Rating a bond is a very crucial part as bonds carry the possibility of non-payment. There are chances if any bond issuer (say, Corporate or Government bond issuer) announces bankruptcy, there’s a risk they will default their debt obligations which will be a problem for investors to get their principal amount back.


Bond credit ratings help you analyze a bond and the probability if the issuer will be able to pay your principal amount back. It also helps you to look over the default risk involved in a specific bond.

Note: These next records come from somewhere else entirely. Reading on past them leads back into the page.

-- ==== Sys2Proof/Machine/Dispatch.lean ====
section
/-! DEFINITION. One arm per instruction, each a direct call of its meaning. -/

namespace Sys2Proof.Machine

def exec (i : Instr) (s : State) : Host.Outcome State Fault Refusal :=
  match i with
  -- commands
  | .uvenc => Sys2Proof.Machine.execUvenc s
  | .uvdec => Sys2Proof.Machine.execUvdec s
  | .msgenc => Sys2Proof.Machine.execMsgenc s
  | .msgdec => Sys2Proof.Machine.execMsgdec s
  | .fmt => Sys2Proof.Machine.execFmt s
  | .clear => Sys2Proof.Machine.execClear s
  | .badcmd opcode => Sys2Proof.Machine.execBadcmd opcode s
  -- header words
  | .hdr typ tkl code mid => Sys2Proof.Machine.execHdr typ tkl code mid s
  | .hdrBadver ver typ tkl code mid => Sys2Proof.Machine.execHdrBadver ver typ tkl code mid s
  | .hdrBadtkl typ tkl code mid => Sys2Proof.Machine.execHdrBadtkl typ tkl code mid s
  | .gethdr tkl mid => Sys2Proof.Machine.execGethdr tkl mid s
  -- option header position
  | .mark => Sys2Proof.Machine.execMark s
  | .optDrsvd ln => Sys2Proof.Machine.execOptDrsvd ln s
  | .optLrsvd dn => Sys2Proof.Machine.execOptLrsvd dn s
  | .opt dn ln => Sys2Proof.Machine.execOpt dn ln s
  -- nibbles and extensions
  | .nibLit nib => Sys2Proof.Machine.execNibLit nib s
  | .nibExt8 => Sys2Proof.Machine.execNibExt8 s
  | .nibExt16 => Sys2Proof.Machine.execNibExt16 s
  | .nibRsvd => Sys2Proof.Machine.execNibRsvd s
  | .ext8 e => Sys2Proof.Machine.execExt8 e s
  | .ext16 h l => Sys2Proof.Machine.execExt16 h l s
  -- code byte and runs of bytes
  | .code cls detail => Sys2Proof.Machine.execCode cls detail s
  | .token bytes => Sys2Proof.Machine.execToken bytes s
  | .value bytes => Sys2Proof.Machine.execValue bytes s
  | .payload bytes => Sys2Proof.Machine.execPayload bytes s

end Sys2Proof.Machine
end

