-- ==== Sys2Proof/Laws/PerInstr.lean ====
section
/-! SUPPORT. A fact about every instruction as syntax: how many bytes its encoding has, by the format of its slot
(30_encoding.md R92, R97, R99, R108, R118, and R95, R102 for runs of bytes). -/

namespace Sys2Proof.Laws

/-- How many bytes the format of a slot has; none for PAYLOAD, which has any number (R105). -/
def slotLength : Slot → Option Nat
  | .cmd => some 1
  | .header => some 4
  | .getHeader => some 4
  | .optionHead => some 1
  | .nibble => some 1
  | .ext8 => some 1
  | .ext16 => some 2
  | .code => some 1
  | .token n => some n
  | .value n => some n
  | .payload => none

end Sys2Proof.Laws

namespace Sys2Proof.Laws.EncodeLength

/-- An instruction's encoding is as long as its slot's format says. -/
def Statement (i : Instr) : Prop := ∀ n, slotLength (slotOf i) = some n → (encode i).length = n

theorem uvenc : Statement .uvenc := by
  intro n h; cases h; rfl

theorem uvdec : Statement .uvdec := by
  intro n h; cases h; rfl

theorem msgenc : Statement .msgenc := by
  intro n h; cases h; rfl

theorem msgdec : Statement .msgdec := by
  intro n h; cases h; rfl

theorem fmt : Statement .fmt := by
  intro n h; cases h; rfl

theorem clear : Statement .clear := by
  intro n h; cases h; rfl

theorem badcmd (opcode : BitVec 8) : Statement (.badcmd opcode) := by
  intro n h; cases h; rfl

theorem hdr (typ : BitVec 2) (tkl : BitVec 4) (code : BitVec 8) (mid : BitVec 16) : Statement (.hdr typ tkl code mid) := by
  intro n h; cases h; rfl

theorem hdrBadver (ver typ : BitVec 2) (tkl : BitVec 4) (code : BitVec 8) (mid : BitVec 16) : Statement (.hdrBadver ver typ tkl code mid) := by
  intro n h; cases h; rfl

theorem hdrBadtkl (typ : BitVec 2) (tkl : BitVec 4) (code : BitVec 8) (mid : BitVec 16) : Statement (.hdrBadtkl typ tkl code mid) := by
  intro n h; cases h; rfl

theorem gethdr (tkl : BitVec 4) (mid : BitVec 16) : Statement (.gethdr tkl mid) := by
  intro n h; cases h; rfl

theorem mark : Statement .mark := by
  intro n h; cases h; rfl

theorem optDrsvd (ln : Nibble) : Statement (.optDrsvd ln) := by
  intro n h; cases h; rfl

theorem optLrsvd (dn : Nibble) : Statement (.optLrsvd dn) := by
  intro n h; cases h; rfl

theorem opt (dn ln : Nibble) : Statement (.opt dn ln) := by
  intro n h; cases h; rfl

theorem nibLit (nib : Nibble) : Statement (.nibLit nib) := by
  intro n h; cases h; rfl

theorem nibExt8 : Statement .nibExt8 := by
  intro n h; cases h; rfl

theorem nibExt16 : Statement .nibExt16 := by
  intro n h; cases h; rfl

theorem nibRsvd : Statement .nibRsvd := by
  intro n h; cases h; rfl

theorem ext8 (e : Byte) : Statement (.ext8 e) := by
  intro n h; cases h; rfl

theorem ext16 (h l : Byte) : Statement (.ext16 h l) := by
  intro n h; cases h; rfl

theorem code (cls : BitVec 3) (detail : BitVec 5) : Statement (.code cls detail) := by
  intro n h; cases h; rfl

theorem token (bytes : List Byte) : Statement (.token bytes) := by
  intro n h; cases h; rfl

theorem value (bytes : List Byte) : Statement (.value bytes) := by
  intro n h; cases h; rfl

theorem payload (bytes : List Byte) : Statement (.payload bytes) := by
  intro n h; cases h

end Sys2Proof.Laws.EncodeLength
end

There are various agencies that give ratings to individual bonds & the bank backing the bond issue. Standard and Poor’s, Fitch Ratings, and Moody’s are the top three credit rating agencies that everyone looks up to and takes into consideration.


“The higher a bond’s rating, the lower the coupon needs to be because of the lower risk of default by the issuer. The lower a bond’s ratings, the more interest an issuer has to pay investors in order to entice them to make an investment and offset higher risk.”

SOURCE: Forbes

People are increasingly investing in Green Bonds as it is an ethical way of contributing to society with the guarantee from the regulators that your money is in safe hands. Most of the people, who don’t have much time invest their money in green bonds for a fixed return and contributing to a sustainable nature.

Let us spread this information among our fellow friends & sow the seeds of a clean and sustainable environment through financially being aware of our ethics and our duty towards nature.


NOTE: Figures of different amounts & indicative lists of proceeds are taken by Economic Times Articles & official site of SEBI respectively.